1.1. Der 1962 geborene Beschwerdeführer meldete sich im Juni 2014 erstmals bei der Beschwerdegegnerin zum Bezug von Leistungen der Eidgenössischen Invalidenversicherung (IV). Diese nahm in der Folge unter anderem Rücksprache mit ihrem Regionalen Ärztlichen Dienst (RAD) und liess den Beschwerdeführer durch Dr. med. B._____, Facharzt für Psychiatrie und Psychotherapie, begutachten (Gutachten vom 29. Mai 2015). Daraufhin wies die Beschwerdegegnerin das Leistungsgesuch des Beschwerdeführers mit Verfügung vom 21. September 2017 ab.
1.2. Auf eine erneute Anmeldung vom 10. September 2018 trat die Beschwerdegegnerin mit Verfügung vom 7. Januar 2019 nicht ein. Am 25. November 2019 meldete sich der Beschwerdeführer ein weiteres Mal zum Leistungsbezug an, worauf die Beschwerdegegnerin mit Verfügung vom 4. März 2020 ebenfalls nicht eintrat.

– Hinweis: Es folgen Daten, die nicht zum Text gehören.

-- ==== Sys2Proof/Syntax.lean ====
section
/-! DEFINITION. The commands of the KV1: one constructor per row of spec/opcode_table.json, with the operands the row's
rule gives it. Events carry the physical facts they report (log 2). -/

namespace Sys2Proof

1.3. Am 12. März 2021 (Datum Posteingang) meldete sich der Beschwerdeführer mit Hinweis auf eine psychische Beeinträchtigung sowie Beschwerden am linken Arm abermals bei der Beschwerdegegnerin zum Leistungsbezug an. Mit Vorbescheid vom 24. Juni 2021 stellte ihm die Beschwerdegegnerin ein Nichteintreten auf sein Leistungsbegehren in Aussicht. Nachdem der Beschwerdeführer dagegen Einwände erhoben hatte, nahm die Beschwerdegegnerin Rücksprache mit dem RAD. In der Folge liess sie den Beschwerdeführer sodann durch die BEGAZ GmbH polydisziplinär begutachten (Gutachten vom 9. Juni 2022). Nach neuerlich durchgeführtem Vorbescheidverfahren verneinte die Beschwerdegegnerin mit Verfügung vom 11. April 2023 schliesslich einen Rentenanspruch des Beschwerdeführers.
2.
2.1. Dagegen erhob der Beschwerdeführer mit Eingabe vom 8. Mai 2023 bei der Beschwerdegegnerin fristgerecht Beschwerde, welche zuständigkeitshalber an das Versicherungsgericht weitergeleitet wurde. Der Beschwerdeführer beantragte sinngemäss die Aufhebung der angefochtenen Verfügung sowie die Zusprache einer Invalidenrente. Mit Eingabe vom 26. Juli 2023 beantragte er sodann sinngemäss die Gewährung unentgeltlicher Rechtspflege.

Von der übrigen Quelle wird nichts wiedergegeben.